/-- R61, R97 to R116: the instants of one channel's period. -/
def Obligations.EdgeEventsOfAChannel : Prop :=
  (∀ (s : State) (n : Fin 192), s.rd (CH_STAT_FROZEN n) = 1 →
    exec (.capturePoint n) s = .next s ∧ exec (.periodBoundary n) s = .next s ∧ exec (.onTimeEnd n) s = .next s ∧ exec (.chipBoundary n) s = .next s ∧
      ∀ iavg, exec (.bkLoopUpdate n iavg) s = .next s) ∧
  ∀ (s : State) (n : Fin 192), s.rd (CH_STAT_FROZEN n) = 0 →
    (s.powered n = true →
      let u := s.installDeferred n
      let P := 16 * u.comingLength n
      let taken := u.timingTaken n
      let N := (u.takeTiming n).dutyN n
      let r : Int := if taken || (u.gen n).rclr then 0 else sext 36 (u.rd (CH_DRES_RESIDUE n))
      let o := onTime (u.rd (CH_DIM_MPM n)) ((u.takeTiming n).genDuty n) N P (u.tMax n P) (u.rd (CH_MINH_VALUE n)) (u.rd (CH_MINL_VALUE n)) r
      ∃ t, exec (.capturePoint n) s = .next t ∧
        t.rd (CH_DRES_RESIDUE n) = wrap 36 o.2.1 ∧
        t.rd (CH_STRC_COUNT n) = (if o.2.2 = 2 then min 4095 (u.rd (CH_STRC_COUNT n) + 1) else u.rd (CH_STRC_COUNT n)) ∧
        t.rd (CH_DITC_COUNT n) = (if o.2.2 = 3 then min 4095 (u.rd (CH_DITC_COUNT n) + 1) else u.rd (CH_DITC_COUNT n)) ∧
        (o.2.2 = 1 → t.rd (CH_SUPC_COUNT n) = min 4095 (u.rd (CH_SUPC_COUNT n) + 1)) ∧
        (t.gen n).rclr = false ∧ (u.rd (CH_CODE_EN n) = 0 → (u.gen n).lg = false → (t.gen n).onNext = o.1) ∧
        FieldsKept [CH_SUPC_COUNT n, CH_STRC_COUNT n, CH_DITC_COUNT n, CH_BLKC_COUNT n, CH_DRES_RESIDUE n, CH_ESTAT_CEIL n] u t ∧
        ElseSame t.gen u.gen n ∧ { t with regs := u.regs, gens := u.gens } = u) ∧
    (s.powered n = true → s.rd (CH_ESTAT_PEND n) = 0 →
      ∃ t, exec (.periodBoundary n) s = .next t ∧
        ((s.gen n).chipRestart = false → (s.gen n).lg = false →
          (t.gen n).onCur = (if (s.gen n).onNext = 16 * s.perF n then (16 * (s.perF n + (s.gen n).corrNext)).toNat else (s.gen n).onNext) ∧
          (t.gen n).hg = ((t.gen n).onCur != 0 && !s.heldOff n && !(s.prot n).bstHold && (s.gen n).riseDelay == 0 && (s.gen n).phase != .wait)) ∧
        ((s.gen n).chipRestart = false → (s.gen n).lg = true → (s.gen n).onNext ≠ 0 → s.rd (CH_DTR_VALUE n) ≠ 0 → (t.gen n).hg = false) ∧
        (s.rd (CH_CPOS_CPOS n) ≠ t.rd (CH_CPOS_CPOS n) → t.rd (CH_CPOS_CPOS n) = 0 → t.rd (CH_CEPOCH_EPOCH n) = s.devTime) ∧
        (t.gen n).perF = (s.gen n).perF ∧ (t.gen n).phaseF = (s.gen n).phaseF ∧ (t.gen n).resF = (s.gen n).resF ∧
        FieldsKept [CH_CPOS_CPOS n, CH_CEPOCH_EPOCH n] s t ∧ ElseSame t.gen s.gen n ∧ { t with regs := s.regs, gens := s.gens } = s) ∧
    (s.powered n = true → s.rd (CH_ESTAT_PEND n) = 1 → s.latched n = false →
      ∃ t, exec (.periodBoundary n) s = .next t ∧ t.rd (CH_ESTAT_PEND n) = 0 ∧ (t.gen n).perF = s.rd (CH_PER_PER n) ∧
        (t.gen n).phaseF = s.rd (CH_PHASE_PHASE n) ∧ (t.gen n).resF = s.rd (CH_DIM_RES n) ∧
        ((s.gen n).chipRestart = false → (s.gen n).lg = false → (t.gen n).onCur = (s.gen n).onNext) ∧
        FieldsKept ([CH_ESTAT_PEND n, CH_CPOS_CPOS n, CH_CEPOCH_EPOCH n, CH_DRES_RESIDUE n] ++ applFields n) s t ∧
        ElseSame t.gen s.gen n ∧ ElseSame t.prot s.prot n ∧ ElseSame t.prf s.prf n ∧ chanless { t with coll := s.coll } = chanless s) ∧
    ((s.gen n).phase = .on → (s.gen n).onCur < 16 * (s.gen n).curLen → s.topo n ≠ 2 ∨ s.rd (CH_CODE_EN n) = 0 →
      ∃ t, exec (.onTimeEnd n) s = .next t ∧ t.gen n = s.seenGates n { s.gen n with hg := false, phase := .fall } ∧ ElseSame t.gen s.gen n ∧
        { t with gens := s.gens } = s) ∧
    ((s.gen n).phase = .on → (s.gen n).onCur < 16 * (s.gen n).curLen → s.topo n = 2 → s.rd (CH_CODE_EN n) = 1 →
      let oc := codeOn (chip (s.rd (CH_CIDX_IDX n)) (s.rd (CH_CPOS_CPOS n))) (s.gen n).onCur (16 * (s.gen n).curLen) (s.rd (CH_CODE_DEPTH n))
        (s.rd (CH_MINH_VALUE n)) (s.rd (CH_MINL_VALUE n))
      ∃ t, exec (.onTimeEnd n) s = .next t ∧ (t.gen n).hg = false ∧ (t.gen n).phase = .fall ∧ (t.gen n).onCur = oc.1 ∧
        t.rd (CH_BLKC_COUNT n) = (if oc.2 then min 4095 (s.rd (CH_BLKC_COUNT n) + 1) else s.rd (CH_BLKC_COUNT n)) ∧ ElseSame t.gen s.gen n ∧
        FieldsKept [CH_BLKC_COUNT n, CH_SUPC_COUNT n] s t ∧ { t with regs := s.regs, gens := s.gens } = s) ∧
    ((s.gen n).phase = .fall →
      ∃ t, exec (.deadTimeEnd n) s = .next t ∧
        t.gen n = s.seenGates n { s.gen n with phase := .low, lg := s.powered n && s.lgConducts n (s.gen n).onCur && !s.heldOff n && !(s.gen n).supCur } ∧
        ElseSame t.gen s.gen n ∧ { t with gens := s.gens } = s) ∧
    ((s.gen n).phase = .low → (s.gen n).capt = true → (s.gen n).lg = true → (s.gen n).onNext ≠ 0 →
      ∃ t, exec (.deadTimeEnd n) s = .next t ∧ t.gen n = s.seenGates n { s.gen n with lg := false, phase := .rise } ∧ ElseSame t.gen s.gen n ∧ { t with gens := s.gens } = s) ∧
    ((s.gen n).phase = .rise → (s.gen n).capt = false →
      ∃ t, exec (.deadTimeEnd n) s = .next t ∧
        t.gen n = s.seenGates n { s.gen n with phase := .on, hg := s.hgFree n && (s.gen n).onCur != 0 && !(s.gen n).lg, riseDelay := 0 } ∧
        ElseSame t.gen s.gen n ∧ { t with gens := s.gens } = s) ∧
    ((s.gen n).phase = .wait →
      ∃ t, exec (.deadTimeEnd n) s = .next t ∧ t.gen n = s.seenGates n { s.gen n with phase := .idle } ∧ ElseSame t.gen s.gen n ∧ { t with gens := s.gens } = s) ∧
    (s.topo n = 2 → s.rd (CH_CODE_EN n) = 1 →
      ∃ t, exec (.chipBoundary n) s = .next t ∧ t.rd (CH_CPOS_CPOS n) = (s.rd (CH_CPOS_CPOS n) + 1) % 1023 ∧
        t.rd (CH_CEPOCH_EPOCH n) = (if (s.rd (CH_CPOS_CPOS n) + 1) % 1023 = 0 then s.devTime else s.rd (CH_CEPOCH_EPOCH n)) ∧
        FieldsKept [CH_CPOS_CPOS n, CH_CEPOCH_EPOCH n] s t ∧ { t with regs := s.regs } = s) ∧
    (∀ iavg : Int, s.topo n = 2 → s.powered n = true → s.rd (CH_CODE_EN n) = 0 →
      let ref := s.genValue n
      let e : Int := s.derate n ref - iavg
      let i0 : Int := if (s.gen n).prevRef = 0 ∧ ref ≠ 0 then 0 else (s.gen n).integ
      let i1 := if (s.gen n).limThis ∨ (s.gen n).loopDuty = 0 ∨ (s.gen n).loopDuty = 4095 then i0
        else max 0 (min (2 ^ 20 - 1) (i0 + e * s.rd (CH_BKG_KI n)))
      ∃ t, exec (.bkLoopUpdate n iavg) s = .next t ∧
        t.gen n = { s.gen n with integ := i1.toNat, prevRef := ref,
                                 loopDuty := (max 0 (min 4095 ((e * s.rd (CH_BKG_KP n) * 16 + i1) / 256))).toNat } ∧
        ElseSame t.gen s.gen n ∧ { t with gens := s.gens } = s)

...

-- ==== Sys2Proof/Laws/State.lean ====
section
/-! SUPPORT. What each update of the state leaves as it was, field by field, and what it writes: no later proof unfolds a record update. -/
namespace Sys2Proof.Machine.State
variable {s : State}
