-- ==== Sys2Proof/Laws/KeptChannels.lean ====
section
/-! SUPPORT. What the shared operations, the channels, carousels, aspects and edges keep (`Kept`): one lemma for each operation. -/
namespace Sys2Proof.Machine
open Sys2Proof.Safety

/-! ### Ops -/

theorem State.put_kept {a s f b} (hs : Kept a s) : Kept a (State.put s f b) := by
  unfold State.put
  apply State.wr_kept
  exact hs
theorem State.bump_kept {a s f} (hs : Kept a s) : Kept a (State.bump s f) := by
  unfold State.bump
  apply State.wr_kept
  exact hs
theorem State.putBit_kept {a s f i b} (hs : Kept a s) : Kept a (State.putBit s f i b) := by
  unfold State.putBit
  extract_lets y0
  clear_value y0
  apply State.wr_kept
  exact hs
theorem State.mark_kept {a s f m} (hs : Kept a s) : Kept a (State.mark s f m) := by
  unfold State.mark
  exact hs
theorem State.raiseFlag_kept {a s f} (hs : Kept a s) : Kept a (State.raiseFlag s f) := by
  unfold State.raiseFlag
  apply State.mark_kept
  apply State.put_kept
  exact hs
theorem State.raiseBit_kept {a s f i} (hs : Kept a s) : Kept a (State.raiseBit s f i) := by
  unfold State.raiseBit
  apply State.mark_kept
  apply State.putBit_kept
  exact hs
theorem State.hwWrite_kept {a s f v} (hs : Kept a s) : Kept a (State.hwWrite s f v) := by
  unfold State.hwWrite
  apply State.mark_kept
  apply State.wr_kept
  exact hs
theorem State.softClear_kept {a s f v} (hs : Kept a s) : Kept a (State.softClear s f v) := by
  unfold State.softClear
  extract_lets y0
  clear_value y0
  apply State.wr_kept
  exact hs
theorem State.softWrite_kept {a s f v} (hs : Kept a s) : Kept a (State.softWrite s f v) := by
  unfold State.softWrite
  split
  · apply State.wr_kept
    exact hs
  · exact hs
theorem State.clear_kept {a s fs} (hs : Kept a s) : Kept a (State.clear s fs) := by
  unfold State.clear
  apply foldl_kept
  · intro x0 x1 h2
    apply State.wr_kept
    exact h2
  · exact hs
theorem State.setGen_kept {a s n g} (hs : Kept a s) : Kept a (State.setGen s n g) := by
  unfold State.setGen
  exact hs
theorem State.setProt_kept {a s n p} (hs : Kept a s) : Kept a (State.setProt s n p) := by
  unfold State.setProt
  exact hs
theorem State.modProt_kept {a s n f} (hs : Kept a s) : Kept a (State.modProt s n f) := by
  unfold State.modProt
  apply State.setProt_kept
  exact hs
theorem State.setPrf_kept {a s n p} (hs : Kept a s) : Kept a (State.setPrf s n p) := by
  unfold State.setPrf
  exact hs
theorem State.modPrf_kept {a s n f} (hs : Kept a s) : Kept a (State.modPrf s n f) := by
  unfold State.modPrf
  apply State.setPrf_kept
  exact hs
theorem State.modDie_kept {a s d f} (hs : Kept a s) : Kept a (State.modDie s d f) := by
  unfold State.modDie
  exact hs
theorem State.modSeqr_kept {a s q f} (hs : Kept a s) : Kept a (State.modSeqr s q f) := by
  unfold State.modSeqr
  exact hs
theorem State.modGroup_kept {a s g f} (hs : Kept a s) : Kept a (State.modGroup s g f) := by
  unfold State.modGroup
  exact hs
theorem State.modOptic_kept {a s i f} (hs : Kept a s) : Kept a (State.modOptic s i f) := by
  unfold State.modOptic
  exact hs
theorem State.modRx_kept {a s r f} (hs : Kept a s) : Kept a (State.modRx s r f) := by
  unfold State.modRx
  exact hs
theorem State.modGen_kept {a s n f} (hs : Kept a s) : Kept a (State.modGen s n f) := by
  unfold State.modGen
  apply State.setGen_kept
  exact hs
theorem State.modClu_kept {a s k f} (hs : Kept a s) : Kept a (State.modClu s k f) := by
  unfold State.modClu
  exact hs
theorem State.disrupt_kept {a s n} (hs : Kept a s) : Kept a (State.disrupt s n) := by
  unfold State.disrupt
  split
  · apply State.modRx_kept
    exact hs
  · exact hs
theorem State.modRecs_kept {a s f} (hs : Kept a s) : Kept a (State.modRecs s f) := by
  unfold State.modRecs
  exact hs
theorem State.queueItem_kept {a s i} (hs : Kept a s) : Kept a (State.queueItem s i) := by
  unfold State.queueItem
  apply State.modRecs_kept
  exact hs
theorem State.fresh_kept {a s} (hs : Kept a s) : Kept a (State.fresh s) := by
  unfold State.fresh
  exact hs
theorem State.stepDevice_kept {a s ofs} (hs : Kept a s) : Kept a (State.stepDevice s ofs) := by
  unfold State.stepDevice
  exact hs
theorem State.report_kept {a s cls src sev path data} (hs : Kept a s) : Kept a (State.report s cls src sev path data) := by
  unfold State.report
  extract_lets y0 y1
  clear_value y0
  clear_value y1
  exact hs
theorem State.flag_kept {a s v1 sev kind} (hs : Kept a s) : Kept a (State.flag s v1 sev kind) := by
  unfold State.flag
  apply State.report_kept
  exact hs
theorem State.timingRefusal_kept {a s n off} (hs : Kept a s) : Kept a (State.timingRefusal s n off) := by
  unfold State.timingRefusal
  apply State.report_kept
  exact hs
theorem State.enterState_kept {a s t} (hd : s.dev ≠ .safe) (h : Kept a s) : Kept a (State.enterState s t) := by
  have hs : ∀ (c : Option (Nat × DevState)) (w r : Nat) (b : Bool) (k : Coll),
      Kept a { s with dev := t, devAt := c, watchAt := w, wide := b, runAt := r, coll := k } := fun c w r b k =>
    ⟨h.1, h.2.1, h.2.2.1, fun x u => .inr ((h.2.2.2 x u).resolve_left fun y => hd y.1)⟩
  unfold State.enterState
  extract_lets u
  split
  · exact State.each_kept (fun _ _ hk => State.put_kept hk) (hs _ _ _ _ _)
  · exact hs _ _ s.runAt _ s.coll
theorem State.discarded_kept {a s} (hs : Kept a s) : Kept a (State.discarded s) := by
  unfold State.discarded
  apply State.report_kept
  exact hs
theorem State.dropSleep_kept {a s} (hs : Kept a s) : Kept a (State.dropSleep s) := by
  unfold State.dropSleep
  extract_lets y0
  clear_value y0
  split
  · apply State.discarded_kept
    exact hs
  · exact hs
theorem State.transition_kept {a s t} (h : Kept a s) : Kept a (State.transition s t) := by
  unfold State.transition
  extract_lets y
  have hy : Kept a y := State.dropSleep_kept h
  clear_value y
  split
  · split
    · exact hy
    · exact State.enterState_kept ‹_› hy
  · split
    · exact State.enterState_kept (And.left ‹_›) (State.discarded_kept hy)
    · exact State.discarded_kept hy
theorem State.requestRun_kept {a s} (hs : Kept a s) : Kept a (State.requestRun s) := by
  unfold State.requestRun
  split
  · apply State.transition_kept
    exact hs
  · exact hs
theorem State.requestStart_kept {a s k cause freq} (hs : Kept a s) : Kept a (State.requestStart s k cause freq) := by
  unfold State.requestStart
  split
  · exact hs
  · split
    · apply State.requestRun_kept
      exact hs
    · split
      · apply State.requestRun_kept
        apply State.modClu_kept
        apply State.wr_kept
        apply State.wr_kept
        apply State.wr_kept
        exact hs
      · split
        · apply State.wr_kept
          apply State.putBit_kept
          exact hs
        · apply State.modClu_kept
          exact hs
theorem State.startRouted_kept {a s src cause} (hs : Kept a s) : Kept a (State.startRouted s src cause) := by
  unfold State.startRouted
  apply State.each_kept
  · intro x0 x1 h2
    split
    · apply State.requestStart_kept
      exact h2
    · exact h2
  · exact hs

■ **HOW TO COMPLETE THIS TASK**
Which lines of the material contain "onCur"? List them.

■ **RESULT**
          (t.gen n).onCur = (if (s.gen n).onNext = 16 * s.perF n then (16 * (s.perF n + (s.gen n).corrNext)).toNat else (s.gen n).onNext) ∧
          (t.gen n).hg = ((t.gen n).onCur != 0 && !s.heldOff n && !(s.prot n).bstHold && (s.gen n).riseDelay == 0 && (s.gen n).phase != .wait)) ∧
        ((s.gen n).chipRestart = false → (s.gen n).lg = false → (t.gen n).onCur = (s.gen n).onNext) ∧
    ((s.gen n).phase = .on → (s.gen n).onCur < 16 * (s.gen n).curLen → s.topo n ≠ 2 ∨ s.rd (CH_CODE_EN n) = 0 →
    ((s.gen n).phase = .on → (s.gen n).onCur < 16 * (s.gen n).curLen → s.topo n = 2 → s.rd (CH_CODE_EN n) = 1 →
      let oc := codeOn (chip (s.rd (CH_CIDX_IDX n)) (s.rd (CH_CPOS_CPOS n))) (s.gen n).onCur (16 * (s.gen n).curLen) (s.rd (CH_CODE_DEPTH n))
      ∃ t, exec (.onTimeEnd n) s = .next t ∧ (t.gen n).hg = false ∧ (t.gen n).phase = .fall ∧ (t.gen n).onCur = oc.1 ∧
        t.gen n = s.seenGates n { s.gen n with phase := .low, lg := s.powered n && s.lgConducts n (s.gen n).onCur && !s.heldOff n && !(s.gen n).supCur } ∧
        t.gen n = s.seenGates n { s.gen n with phase := .on, hg := s.hgFree n && (s.gen n).onCur != 0 && !(s.gen n).lg, riseDelay := 0 } ∧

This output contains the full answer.